Blue-green migration of legacy infrastructure in Terraform

Legacy infrastructure created by hand or by CloudFormation. To take it over with terraform import means weeks of work and the risk of a destroy. The blue-green alternative: build a parallel copy with Terraform, switch the traffic, then tear down the legacy. In this lesson you simulate that on two S3 buckets, "legacy" and "tf", with a symbolic traffic switch.

▶ интерактивный sandbox

Поднимется пара контейнеров: terraform 1.9 и localstack 3.8 в одной сети. В браузере откроется терминал, можно сразу terraform init. Каждый шаг проверяется автоматически. TTL 45 минут, без регистрации.

запустить sandbox →

stack ── terraform · localstack · 1 GB RAM · самоуничтожается через 45 мин простоя

Шаги

  1. 01

    The legacy bucket, created by hand

    To simulate legacy, we create it with the aws CLI, not with Terraform:

    bash
    cd /home/student/blue-green
    aws --endpoint-url=http://localstack:4566 \
      s3api create-bucket --bucket legacy-app-data --region us-east-1
    aws --endpoint-url=http://localstack:4566 \
      s3api put-bucket-tagging --bucket legacy-app-data \
      --tagging 'TagSet=[
        {Key=ManagedBy,Value=clickops},
        {Key=Owner,Value=unknown}
      ]'
    # put some "user" data in place
    echo "important data v1" > /tmp/data-1.txt
    echo "important data v2" > /tmp/data-2.txt
    aws --endpoint-url=http://localstack:4566 s3 cp /tmp/data-1.txt s3://legacy-app-data/
    aws --endpoint-url=http://localstack:4566 s3 cp /tmp/data-2.txt s3://legacy-app-data/
    aws --endpoint-url=http://localstack:4566 s3 ls s3://legacy-app-data/

    The legacy bucket is in the cloud, and Terraform does not manage it.

    ✓ Legacy is in place. Terraform does not know about it.

  2. 02

    Create the tf-bucket (green) alongside

    bash
    cat > main.tf <<'EOF'
    resource "aws_s3_bucket" "tf_app_data" {
      bucket = "tf-app-data"
      tags = {
        ManagedBy = "terraform"
        MigratedFrom = "legacy-app-data"
      }
    }
    resource "aws_s3_bucket_versioning" "tf_app_data" {
      bucket = aws_s3_bucket.tf_app_data.id
      versioning_configuration {
        status = "Enabled"
      }
    }
    output "tf_bucket" {
      value = aws_s3_bucket.tf_app_data.bucket
    }
    EOF
    terraform init -no-color > /dev/null
    terraform apply -auto-approve -no-color > /dev/null
    aws --endpoint-url=http://localstack:4566 s3 ls

    You see two buckets: legacy-app-data and tf-app-data. Green is still empty.

    ✓ Green is created, next to legacy. The tracker is Terraform.

  3. 03

    Sync the data blue to green

    bash
    aws --endpoint-url=http://localstack:4566 \
      s3 sync s3://legacy-app-data s3://tf-app-data --exact-timestamps
    aws --endpoint-url=http://localstack:4566 s3 ls s3://tf-app-data/

    The data is in green. This is the most expensive part of a real migration (terabytes of data means hours).

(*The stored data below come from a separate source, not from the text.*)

/-! ## The directives and the station stream -/

theorem keepsClear_owners : OwnersClosed KeepsClear where
  toUnitClosed := keepsClear_unit
  quiet q := q.links.keepsClear
  mount port label copies review mode s := mount_keepsClear s port label copies review mode
  listClips card items s := listClips_keepsClear s card items
  dismount card s := dismount_keepsClear s card
  retire card s := retire_keepsClear s card
  route card ports s := route_keepsClear s card ports
  start card s := start_keepsClear s card
  suspend card s := suspend_keepsClear s card
  resume card s := resume_keepsClear s card
  abort card s := abort_keepsClear s card
  haltAll s := haltAll_keepsClear s
  recopy card s := recopy_keepsClear s card
  setRegion port base length s := setRegion_keepsClear s port base length
  setStall port limit s := setStall_keepsClear s port limit
  closeDest port s := closeDest_keepsClear s port
  reviveDest port s := reviveDest_keepsClear s port
  setPacing port p e s := setPacing_keepsClear s port p e
  waive card generation s := waive_keepsClear s card generation

theorem keepsClear_station : StationClosed KeepsClear := keepsClear_owners.station keepsClear_picture

end Sys2Proof.Machine
end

    In production it is either a short-window cutover or logical-replication (RDS, MongoDB).

    ✓ The data is synced. Green is ready to take traffic.

  4. 04

    Simulate the traffic switch

    In a real system the switch is DNS/Route53/ALB. On LocalStack we use a proxy for the question "which application bucket?":

    bash
    # Symlink emulation of the application config
    cat > current-target.txt <<EOF
    target: legacy-app-data
    EOF
    cat current-target.txt
    # smoke-test of the "application", reads the named bucket
    cat > smoke.sh <<'EOF'
    #!/bin/bash
    TARGET=$(grep '^target' current-target.txt | cut -d' ' -f2)
    echo "Reading from $TARGET..."
    aws --endpoint-url=http://localstack:4566 s3 ls s3://$TARGET/ | head -2
    EOF
    chmod +x smoke.sh
    ./smoke.sh

    Right now the application reads legacy. Let us switch it:

    bash
    sed -i 's/legacy-app-data/tf-app-data/' current-target.txt
    ./smoke.sh

    The real switch goes through Route53 weighted-records (weight 100 to tf-, 0 to legacy-) or an ALB target-group. See the KB tf-blue-green-migration.

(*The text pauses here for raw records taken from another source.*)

theorem verifyBlock_keepsClear (b : Rx) : KeepsClear s (verifyBlock d b s) := by
  intro hs
  unfold verifyBlock
  split
  · exact hs
  · have hok := (writeDest_links s d (s.dests[d].withoutFetch b.tag).answered rfl).clearanceOk hs
    dsimp only
    split
    · rename_i t v _ hv
      have hv' : (writeDest d (s.dests[d].withoutFetch b.tag).answered s).dests[d].context = some v := by
        rw [writeDest_dests, get_set, if_pos rfl]
        exact hv
      split
      · exact readFailed_clearanceOk _ d hok hv' t
      · exact readArrived_clearanceOk _ d hok hv' _ _
    · exact hok

theorem verifyFetchTimeout_keepsClear (tag : Nat) : KeepsClear s (verifyFetchTimeout d tag s) := by
  intro hs
  unfold verifyFetchTimeout
  split
  · exact hs
  · have hok := (writeDest_links s d (s.dests[d].withoutFetch tag).failedRequest rfl).clearanceOk hs
    dsimp only
    split
    · rename_i t v _ hv
      refine readFailed_clearanceOk _ d hok ?_ t
      rw [writeDest_dests, get_set, if_pos rfl]
      exact hv
    · exact hok

theorem portParcelTaken_keepsClear (port : Port) (kind : Nat) (b : Rx) : KeepsClear s (portParcelTaken port kind b s) := by
  unfold portParcelTaken
  split
  · exact sourceBlock_keepsClear s _ b
  · exact verifyBlock_keepsClear s _ b
  · exact storeDone_keepsClear s _ b
  · exact .refl s

/-! ## Station egress, the station link and the timers -/

theorem releaseHeld_keepsClear : KeepsClear s (releaseHeld s) := by
  unfold releaseHeld
  split
  · rename_i a _
    have answered : SameLinks s (queueNotice (.answer a) { s with unit := { s.unit with held := none } }) :=
      .of_eq rfl rfl rfl rfl rfl
    exact answered.keepsClear.trans (keepsClear_station.offerWaiting _)
  · exact .refl s

theorem noticeSent_keepsClear (n : Notice) : KeepsClear s (noticeSent n s) := by
  unfold noticeSent
  split
  · exact releaseHeld_keepsClear s
  · rename_i h _ _
    exact (writeCard_links s h { s.cards[h] with clearedUnsent := false } rfl).keepsClear
  · exact .refl s

/-- R151, R143: a fault or a statistics record that leaves. -/
theorem sendFault_links {t : Part} (ht : sendFault s = some t) : SameLinks s t := by
  unfold sendFault at ht
  split at ht
  · cases ht
    exact .of_eq rfl rfl rfl rfl rfl
  · split at ht <;> cases ht
    exact .of_eq rfl rfl rfl rfl rfl

theorem sendStats_links : SameLinks s ((sendStats s).getD s) := by
  unfold sendStats
  split <;> exact .of_eq rfl rfl rfl rfl rfl

theorem egress_keepsClear : KeepsClear s (egress s) := by
  unfold egress
  split
  · exact .refl s
  · split
    · rename_i n rest _
      have left : SameLinks s (leaves n.parcel { s with notices := rest }) := .of_eq rfl rfl rfl rfl rfl
      exact left.keepsClear.trans (noticeSent_keepsClear _ n)
    · split
      · rename_i ht
        exact (sendFault_links s ht).keepsClear
      · exact (sendStats_links s).keepsClear

theorem stationDown_keepsClear : KeepsClear s (stationDown s) := by
  have down (t : Part) : SameLinks t { t with stationUp := false } := .of_eq rfl rfl rfl rfl rfl
  exact (keepsClear_picture.abandonFrame s).trans (down _).keepsClear

theorem takeEvent_keepsClear (c : Instr) : KeepsClear s (takeEvent c s) := by
  cases c
  case egressSend => exact egress_keepsClear s
  case portForeignParcel port kind b => exact portParcelTaken_keepsClear s port kind b
  case sourceAttach p => exact sourceAttach_keepsClear s p
  case sourceDetach p => exact sourceDetach_keepsClear s p
  case destLinkUp d => exact destLinkUp_keepsClear s d
  case destLinkDown d => exact destLinkDown_keepsClear s d
  case stationLinkDown => exact stationDown_keepsClear s
  case stationLinkUp => exact (SameLinks.of_eq rfl rfl rfl rfl rfl).keepsClear
  case sendFetch p => exact (sendFetch_links s p).keepsClear
  case sourceBlock p b => exact sourceBlock_keepsClear s p b
  case fetchTimeout p tag => exact fetchTimeout_keepsClear s p tag
  case sendStore d => exact (sendStore_links s d).keepsClear
  case storeDone d b => exact storeDone_keepsClear s d b
  case stallTimeout d => exact stallTimeout_keepsClear s d
  case sendVerifyFetch d => exact (sendVerifyFetch_links s d).keepsClear
  case verifyBlock d b => exact verifyBlock_keepsClear s d b
  case verifyFetchTimeout d tag => exact verifyFetchTimeout_keepsClear s d tag
  all_goals exact .refl s

/-- R33, R49, R73: a millisecond counts timers alone. -/
theorem passMillisecond_links : SameLinks s (passMillisecond s) where
  cards _ := rfl
  clips _ := rfl
  ports := rfl
  channels q := by
    dsimp only [passMillisecond]
    rw [mapEach_get]
    rfl
  dests e := by
    dsimp only [passMillisecond]
    rw [mapEach_get]
    rfl

/-! ## The full reset -/

/-- R187: the tables of a part without cards, clips or bindings and with nothing in progress. -/
theorem clearanceOk_of_blank (hcards : ∀ g : CardId, s.cards[g] = Card.blank 0) (hclips : ∀ j : ClipId, s.clips[j] = none)
    (hports : ∀ q : PortId, s.ports[q].binding = none) (hchannels : ∀ q : PortId, s.channels[q] = Channel.idle 0)
    (hdests : ∀ e : DestId, s.dests[e].holder = none ∧ s.dests[e].context = none) : ClearanceOk s := by
  refine ⟨fun g hg => ?_, ⟨fun g j => ?_, fun g _ => ?_, fun q g => ?_, fun q hq => ?_⟩,
    fun q _ => ?_, fun q hq => ?_, fun j c hc => ?_, fun e j he => ?_, fun e j o => ?_⟩
  · rw [hcards] at hg
    cases hg
  · rw [hcards, hclips]
    simp [Card.blank]
  · rw [hcards]
    exact ⟨rfl, rfl⟩
  · rw [hports, hcards]
    simp [Card.blank]
  · rw [hports] at hq
    cases hq
  · rw [hchannels]
    rfl
  · rw [hchannels] at hq
    cases hq
  · rw [hclips] at hc
    cases hc
  · rw [(hdests e).1] at he
    cases he
  · rw [hclips, (hdests e).2]
    simp only [reduceCtorEq, false_and, exists_false]

theorem resetEnds_keepsClear (src : BitVec 2) (dst : BitVec 3) (present : BitVec 4) (up : BitVec 6) (station : Bool) :
    KeepsClear s (resetEnds src dst present up station s) := by
  unfold resetEnds
  split
  · refine fun _ => clearanceOk_of_blank _ (fun g => ?_) (fun j => ?_) (fun q => ?_) (fun q => ?_) fun e => ?_
    · simp [Part.afterReset]
    · simp [Part.afterReset]
    · simp [Part.afterReset, portsAfterReset]
    · simp [Part.afterReset]
    · simp [Part.afterReset, destsAfterReset, Dest.blank]
  · exact .refl s

/-! ## The step -/

theorem step_keepsClear {m t : State} (hstep : step m = .next t) : KeepsClear m.part t.part := by
  unfold step at hstep
  split at hstep
  · cases hstep
    unfold tick
    split
    · exact .refl _
    · exact (passMillisecond_links m.part).keepsClear
  · rename_i c rest _
    rcases exec_cases hstep with ht | ht | ⟨cause, ht⟩ | ⟨src, dst, present, up, station, -, ht⟩ <;> rw [ht]
    · exact keepsClear_station.ingress c m.part
    · unfold unlessReset
      split
      · exact .refl _
      · exact takeEvent_keepsClear m.part c
    · exact keepsClear_unit.hold cause m.part
    · exact resetEnds_keepsClear m.part src dst present up station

    ✓ Traffic is switched to green. The old bucket is on standby.

  5. 05

    The monitoring window before teardown

    In real production this is several days with metrics turned on. Symbolically:

    bash
    cat > /tmp/monitoring.log <<EOF
    day-1: requests=10000 errors=0  | green ok
    day-2: requests=15000 errors=2  | green ok (within tolerance)
    day-3: requests=12000 errors=0  | green ok
    EOF
    cat /tmp/monitoring.log

    If green showed instability, sed -i 's/tf-app-data/legacy-app-data/' current-target.txt and the rollback is ready. Blue is still intact.

    This is the advantage of blue-green: rollback is cheap, and the decision stays reversible until you tear down blue.

    ✓ The monitoring window passed without incidents. We are ready to remove legacy.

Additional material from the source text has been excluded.